20. Epstein, in connection with the purchase or sale of securities described herein, by the use of the means and instrumentalities of interstate commerce and by use of the mails, directly and indirectly:

  • employed devices, schemes, and artifices to defraud;
     
  • made untrue statements of material facts and omitted to state material facts necessary in order to make the statements made, in light of the circumstances under which they were made, not misleading; and
     
  • engaged in acts, practices, and courses of business which would and did operate as a fraud and deceit upon the purchasers of such securities, all as more particularly described in the paragraphs above.

21. Epstein knowingly, intentionally, and/or with severe recklessness engaged in the aforementioned devices, schemes and artifices to defraud, made untrue statements of material facts and omitted to state material facts, and engaged in fraudulent acts, practices and courses of business. In engaging in such conduct, Epstein acted with scienter, that is, with an intent to deceive, manipulate or defraud or with a severe reckless disregard for the truth.

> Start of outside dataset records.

-- ==== Sys2Proof/Laws/KeepsForemanMem.lean ====
section
/-! SUPPORT. The operations of Machine.ForemanMem keep the queue of commands and the invariant. -/

namespace Sys2Proof.Machine

theorem State.fmFinish_keeps {s0 s : State} {b : Bid} {f : FmAccess} (h : Keeps s0 s) :
    Keeps s0 (State.fmFinish s b f) := by
  unfold State.fmFinish
  try dsimp only
  with_reducible repeat'
    (first
      | intro _ | assumption | apply State.pendWrite_keeps | apply Keeps.onFm | apply Keeps.ite
      | exact BenchKeeps.same rfl | apply BenchKeeps.fm | exact FmKeeps.same rfl rfl rfl rfl rfl
      | exact Foreman.setS_sound | exact Foreman.setP_sound | exact Foreman.setT_sound
      | refine FmKeeps.trans ?_ Foreman.setS_sound | refine FmKeeps.trans ?_ Foreman.setT_sound
      | exact FmKeeps.fewer rfl rfl (by simp) (by simp) (by simp) | dsimp only | split)

theorem fmRun_keeps {s0 s : State} {w : Who} {n : Nat} {f : FmAccess} (h : Keeps s0 s) : FmResKeeps s0
    (fmRun w n f s) := by
  induction n generalizing s f with
  | zero => exact State.fmFinish_keeps h
  | succ n ih =>
    unfold fmRun
    have ha {r : RdReq} : PerfKeeps s0 (s.access w r) := State.access_keeps h
    have hw {r : WrReq} : PerfKeeps s0 (s.store w r) := State.store_keeps h
    split
    · split
      · have hg := PerfKeeps.getOk (by assumption) ha
        dsimp only
        split
        · exact ih (State.drawLine_keeps (State.charge_keeps hg))
        · exact ih (State.charge_keeps hg)
      · exact PerfKeeps.getWait (by assumption) ha
      · exact PerfKeeps.getRefused (by assumption) ha
    · split
      · exact ih (State.charge_keeps (PerfKeeps.getOk (by assumption) hw))
      · exact PerfKeeps.getWait (by assumption) hw
      · exact PerfKeeps.getRefused (by assumption) hw

theorem fmMem_keeps {s0 : State} {op : FmOp} {reg : BitVec 5} {a : Nat} {fe : BitVec 2} {value : Desc} {c : Fm}
    {s : State} (h : Keeps s0 s) :
    DispKeeps s0 (fmMem op reg a fe value c s) := by
  unfold fmMem
  try dsimp only
  with_reducible repeat'
    (first
      | intro _ | assumption | exact DispKeeps.stall | exact DispKeeps.fault | apply DispKeeps.failed
      | apply DispKeeps.done | apply DispKeeps.marked | apply DispKeeps.jump | apply fmRun_keeps | apply Keeps.onFm
      | apply State.park_keeps | apply Keeps.ite | apply DispKeeps.ite | exact BenchKeeps.same rfl
      | apply BenchKeeps.fm | exact FmKeeps.same rfl rfl rfl rfl rfl | exact Foreman.setS_sound
      | exact Foreman.setP_sound | exact Foreman.setT_sound | refine FmKeeps.trans ?_ Foreman.setS_sound
      | refine FmKeeps.trans ?_ Foreman.setT_sound | exact FmKeeps.fewer rfl rfl (by simp) (by simp) (by simp)
      | dsimp only | split | apply Keeps.foldl | refine FmResKeeps.getOk (by assumption) ?_
      | refine FmResKeeps.getWait (by assumption) ?_ | refine FmResKeeps.getFailed (by assumption) ?_)

theorem Fm.refuse_keeps {s0 : State} {c : Fm} {s : State} {a : Nat} (h : Keeps s0 s) :
    Keeps s0 (Fm.refuse c s a) := by
  unfold Fm.refuse
  try dsimp only
  with_reducible repeat' (first | intro _ | assumption | apply State.refuse_keeps)

theorem ldReg_keeps {s0 : State} {rd : BitVec 5} {a : Nat} {k : Nat} {c : Fm} {s : State} (h : Keeps s0 s) :
    DispKeeps s0 (ldReg rd a k c s) := by
  unfold ldReg
  try dsimp only
  with_reducible repeat'
    (first
      | intro _ | assumption | exact DispKeeps.stall | exact DispKeeps.fault | apply DispKeeps.failed
      | apply DispKeeps.done | apply DispKeeps.marked | apply DispKeeps.jump | apply State.readFull_keeps
      | apply State.pendWrite_keeps | apply Fm.refuse_keeps | apply Keeps.ite | apply DispKeeps.ite | dsimp only
      | split)

theorem stReg_keeps {s0 : State} {v : Word} {a : Nat} {k : Nat} {c : Fm} {s : State} (h : Keeps s0 s) :
    DispKeeps s0 (stReg v a k c s) := by
  unfold stReg
  try dsimp only
  with_reducible repeat'
    (first
      | intro _ | assumption | exact DispKeeps.stall | exact DispKeeps.fault | apply DispKeeps.failed
      | apply DispKeeps.done | apply DispKeeps.marked | apply DispKeeps.jump | apply State.actWrite_keeps
      | apply Fm.refuse_keeps | apply Keeps.ite | apply DispKeeps.ite | dsimp only | split)

theorem fm8_keeps {s0 : State} {op : FmOp} {reg : BitVec 5} {a : Nat} {fe : BitVec 2} {value : Word} {c : Fm}
    {s : State} (h : Keeps s0 s) :
    DispKeeps s0 (fm8 op reg a fe value c s) := by
  unfold fm8
  try dsimp only
  with_reducible repeat'
    (first
      | intro _ | assumption | exact DispKeeps.stall | exact DispKeeps.fault | apply DispKeeps.failed
      | apply DispKeeps.done | apply DispKeeps.marked | apply DispKeeps.jump | apply ldReg_keeps | apply stReg_keeps
      | apply fmMem_keeps | apply Keeps.ite | apply DispKeeps.ite | dsimp only | split)

theorem fm64_keeps {s0 : State} {op : FmOp} {reg : BitVec 4} {a : Nat} {fe : BitVec 2} {value : Desc} {c : Fm}
    {s : State} (h : Keeps s0 s) :
    DispKeeps s0 (fm64 op reg a fe value c s) := by
  unfold fm64
  try dsimp only
  with_reducible repeat'
    (first
      | intro _ | assumption | exact DispKeeps.stall | exact DispKeeps.fault | apply DispKeeps.failed
      | apply DispKeeps.done | apply DispKeeps.marked | apply DispKeeps.jump | apply fmMem_keeps | apply Keeps.ite
      | apply DispKeeps.ite)

theorem execLd_keeps {s0 s : State} {h2 : Issue} {rd ra : BitVec 5} {fe : BitVec 2} {off : BitVec 37}
    (h : Keeps s0 s) :
    OutKeeps s0 (execLd h2 rd ra fe off s) := by
  unfold execLd
  try dsimp only
  with_reducible repeat'
    (first
      | intro _ | assumption | apply OutKeeps.next | exact DispKeeps.stall | exact DispKeeps.fault
      | apply DispKeeps.failed | apply DispKeeps.done | apply DispKeeps.marked | apply DispKeeps.jump
      | apply DispKeeps.ite | apply fm8_keeps | apply issue_keeps | apply valid_keeps | apply waitS_keeps)

theorem execSt_keeps {s0 s : State} {h2 : Issue} {rs ra : BitVec 5} {fe : BitVec 2} {off : BitVec 37}
    (h : Keeps s0 s) :
    OutKeeps s0 (execSt h2 rs ra fe off s) := by
  unfold execSt
  try dsimp only
  with_reducible repeat'
    (first
      | intro _ | assumption | apply OutKeeps.next | exact DispKeeps.stall | exact DispKeeps.fault
      | apply DispKeeps.failed | apply DispKeeps.done | apply DispKeeps.marked | apply DispKeeps.jump
      | apply DispKeeps.ite | apply fm8_keeps | apply issue_keeps | apply valid_keeps | apply waitS_keeps)

theorem execTld_keeps {s0 s : State} {h2 : Issue} {td : BitVec 4} {ra : BitVec 5} {fe : BitVec 2} {off : BitVec 37}
    (h : Keeps s0 s) :
    OutKeeps s0 (execTld h2 td ra fe off s) := by
  unfold execTld
  try dsimp only
  with_reducible repeat'
    (first
      | intro _ | assumption | apply OutKeeps.next | exact DispKeeps.stall | exact DispKeeps.fault
      | apply DispKeeps.failed | apply DispKeeps.done | apply DispKeeps.marked | apply DispKeeps.jump
      | apply DispKeeps.ite | apply fm64_keeps | apply issue_keeps | apply valid_keeps | apply waitS_keeps
      | apply waitT_keeps)

theorem execTst_keeps {s0 s : State} {h2 : Issue} {ts : BitVec 4} {ra : BitVec 5} {fe : BitVec 2} {off : BitVec 37}
    (h : Keeps s0 s) :
    OutKeeps s0 (execTst h2 ts ra fe off s) := by
  unfold execTst
  try dsimp only
  with_reducible repeat'
    (first
      | intro _ | assumption | apply OutKeeps.next | exact DispKeeps.stall | exact DispKeeps.fault
      | apply DispKeeps.failed | apply DispKeeps.done | apply DispKeeps.marked | apply DispKeeps.jump
      | apply DispKeeps.ite | apply fm64_keeps | apply issue_keeps | apply valid_keeps | apply waitS_keeps
      | apply waitT_keeps)

end Sys2Proof.Machine
end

22. By reason of the foregoing, Epstein aided and abetted violations of, and, unless enjoined, will continue to violate, directly or indirectly, Section 10(b) of the Exchange Act [15 U.S.C. 78j(b)] and Rule 10b-5 thereunder [17 C.F.R. 240.10b-5].

COUNT III-AIDING AND ABETTING REPORTING PROVISIONS
Aiding and Abetting Just for Feet's Violations of Section 13(a) of the Exchange Act [15 U.S.C. 78m(a)] and Rules 12b-20, 13a-1 and 13a-13 thereunder [17 C.F.R. 240.12b-20, 240.13a-1, and 240.13a-13]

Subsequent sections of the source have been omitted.